— EXERCISE GOAL —
Filter the entries that follow, copying every line in which the word "Core" appears.

— EXERCISE DATA —
-- ==== Sys2Proof/Machine/Core.lean ====
section
/-!
DEFINITION. The machine as the host's interface names it.
-/

def Sys2Proof.core : Host.Core := { State := Sys2Proof.Machine.State, Fault := Sys2Proof.Machine.Fault, Refusal := Sys2Proof.Machine.Refusal, step := Sys2Proof.Machine.step, reset := Sys2Proof.Machine.State.reset }
end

— EXERCISE ANSWER —
-- ==== Sys2Proof/Machine/Core.lean ====
def Sys2Proof.core : Host.Core := { State := Sys2Proof.Machine.State, Fault := Sys2Proof.Machine.Fault, Refusal := Sys2Proof.Machine.Refusal, step := Sys2Proof.Machine.step, reset := Sys2Proof.Machine.State.reset }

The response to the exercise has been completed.